* **DATA SUPPLIED**:
[Start of Attachment]

/-- Every reset records its cause and passes through Boot as R552 says; kicks, power loss, power-on and the end of boot do what their rules state. The model's own choices and readings in it: log entries 16, 96, 97, 107, 115, 159, 180. -/
def Obligations.ResetsBootAndPower : Prop :=
  (∀ s : State, s.domOn 0 = true → s.sys.powered = true →
    (cmdAhead s = s → s.sys.inReset = false → runsTo (.sysCmdReset .host) s fun t => resetDone s t 4 false) ∧
    (∀ w, cmdAhead s = s → w ≠ Writer.host → runsTo (.sysCmdReset w) s fun t => t.fb F.SYS_STAT_REFUSED = true ∧
      quiet noRegs (fun a => a = R.SYS_CMD.addr ∨ a = R.SYS_STAT.addr) s t) ∧
    (∀ t0, s.sys.resetLow = some t0 → s.sys.inReset = false →
      (t0 + 10000 ≤ s.elapsed → runsTo .externalReset s fun t => t.sys.inReset = true ∧
        resetDone { s with sys := { s.sys with inReset := true } } t 2 false) ∧
      (s.elapsed < t0 + 10000 → exec .externalReset s = .next s)) ∧
    (s.sys.inReset = true → runsTo .resetNRelease s fun t => t.sys.inReset = false ∧ t.sys.resetLow = none ∧ t.sys.boot = true ∧
      (s.pd 2 = 0 → t.pd 2 = 1) ∧ t.mode = s.mode) ∧
    (s.sys.inReset = false → runsTo .resetNRelease s fun t => t = { s with sys := { s.sys with resetLow := none } }) ∧
    (let last := s.sys.wdtAt
     let lo := s.f F.SYS_WDT_WDT_MIN * 1000000
     let hi := s.f F.SYS_WDT_WDT_MAX * 1000000
     (s.sys.wdtArmed = true → last + lo ≤ s.elapsed → s.elapsed < last + hi → runsTo .watchdogKick s fun t =>
       t.sys = { s.sys with wdtAt := s.elapsed } ∧ quiet noSys (fun a => a = R.SYS_WDTKICK.addr) s t) ∧
     (s.sys.wdtArmed = true → s.elapsed < last + lo → s.sys.inReset = false → runsTo .watchdogKick s fun t =>
       resetDone s t 3 true) ∧
     (s.sys.wdtArmed = false → runsTo .watchdogKick s fun t => quiet noRegs (fun a => a = R.SYS_WDTKICK.addr) s t) ∧
     (s.sys.wdtArmed = true → last + hi ≤ s.elapsed → s.sys.inReset = false → runsTo .watchdogExpiry s fun t =>
       resetDone s t 3 false) ∧
     (s.elapsed < last + hi → exec .watchdogExpiry s = .next s))) ∧
  (∀ (r : Fin 16) (s : State) (pr : Program), s.sys.powered = true → tabFind s.programs r = some pr → pr.policy = 2 →
    (∀ (cls code : Nat) (epc eaddr : Word), pr.excEntry = 0 ∨ (s.rod r).inHandler = true →
      resetDone s (raise s r cls code epc eaddr) 5 false r) ∧
    ∀ (p : Fin 18) (q : Nat), s.domOn 2 = true → p.val ∉ s.sto.umap.rods → s.migration = none → s.physOf r = p →
      (∀ k < 16, k ≠ r.val → s.physOf k ≠ p) → freeRod s q → s.rodSt r = rodRunning →
      runsTo (.rodFail p) s fun t => resetDone s t 5 false r) ∧
  (∀ (mv : BitVec 16) (t0 : Nat) (s : State), s.sys.powered = true → s.sys.vlogLow = some t0 → t0 + 100000 ≤ s.elapsed →
    s.sto.commit = none → runsTo (.vlogLost mv) s fun t =>
      let l := s.rd R.STO_LOGHEAD + word (s.logQueue.length + 1)
      let r : LogRec := ⟨2, s.tbNow, [mv.setWidth 32, s.rd R.STO_LAST]⟩
      t.sys.powered = false ∧ (∀ n, n < 8 → t.pd n = 0) ∧ t.fb F.SYS_STAT_FIRE = false ∧ t.logQueue = [] ∧
        t.rd R.STO_LOGHEAD = l ∧ tabFind t.sto.log l.toNat = some ⟨r, logCrc l.toNat r⟩ ∧
        t.sto.bankA = s.sto.bankA ∧ t.sto.bankB = s.sto.bankB ∧ t.sto.marks = s.sto.marks) ∧
  (∀ s : State, s.sys.powered = false → runsTo .powerOn s fun t =>
    t.sys.powered = true ∧ t.sys.boot = true ∧ t.mode = 0 ∧ t.f F.SYS_RCAUSE_KIND = 1 ∧ t.f F.SYS_RCAUSE_COUNT = 0 ∧
      t.pd 0 = 2 ∧ t.pd 2 = 1 ∧ (∀ n ∈ [1, 3, 4, 5, 6, 7], t.pd n = 0) ∧ t.fb F.SYS_STAT_SS = true ∧
      t.fb F.SYS_STAT_SS_DISC = false ∧ t.sys.stopAAt = s.elapsed ∧ t.sys.stopBAt = s.elapsed ∧ t.tbNow = 0 ∧
      t.frame = [] ∧ t.rods = [] ∧ t.rings = [] ∧ t.pending = s.pending ∧ t.sto.bankA = s.sto.bankA ∧ t.sto.bankB = s.sto.bankB ∧
      t.sto.keyA = s.sto.keyA ∧ t.sto.keyB = s.sto.keyB ∧ t.sto.log = s.sto.log ∧ t.sto.marks = s.sto.marks ∧
      (s.sto.mapClr = true → t.sto.umap = {}) ∧ (s.sto.mapClr = false → t.sto.umap = s.sto.mapRecs.now UnitMap.bytes {})) ∧
  ∀ s : State, s.sys.boot = true → (∀ n, 1 ≤ n → n < 8 → s.domOn n = true) →
    let critical := s.fb F.SYS_STAT_CRIT = true ∨ s.sys.critRec = true
    let image := fun (b : Bank) => b.cells.filter fun c => decide (c.1 < 0x400000)
    (s.sys.toCommission = true → runsTo .bootComplete s fun t =>
      modeEntered t 1 ∧ t.sys.boot = false ∧ t.sys.written = false ∧ t.programs = s.programs) ∧
    (s.sys.toCommission = false → runsTo .bootComplete s fun t =>
      t.mode = (if critical then 6 else 2) ∧ t.sys.boot = false ∧ t.sys.hostAt = s.elapsed ∧
        t.sys.wdtArmed = s.fb F.SYS_SAFECFG_WDT_EN ∧ t.sys.wdtAt = s.elapsed ∧
        (∀ b, newestBank s.sto = some b → imageOk (image b) none = true →
          t.programs = (imagePrograms (image b)).foldl (fun u p => tabPut u p.1 p.2) [] ∧
            ∀ n, n < 32 → t.nat R.CRG_BASE n = (imageRing (image b) n).1 ∧
              ((imageRing (image b) n).2 % 2 = 1 → t.fb F.CRG_CFG_EN n = true)) ∧
        (∀ b, newestBank s.sto = some b → imageOk (image b) none = false → t.programs = []))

[End of Attachment]

* **PROBLEM STATEMENT**:
Produce a word-for-word copy of everything above from the line holding "let image := fun" down to the line holding "modeEntered t 1", with both of those lines kept.

* **RESULT OF THIS TASK**:
    let image := fun (b : Bank) => b.cells.filter fun c => decide (c.1 < 0x400000)
    (s.sys.toCommission = true → runsTo .bootComplete s fun t =>
      modeEntered t 1 ∧ t.sys.boot = false ∧ t.sys.written = false ∧ t.programs = s.programs) ∧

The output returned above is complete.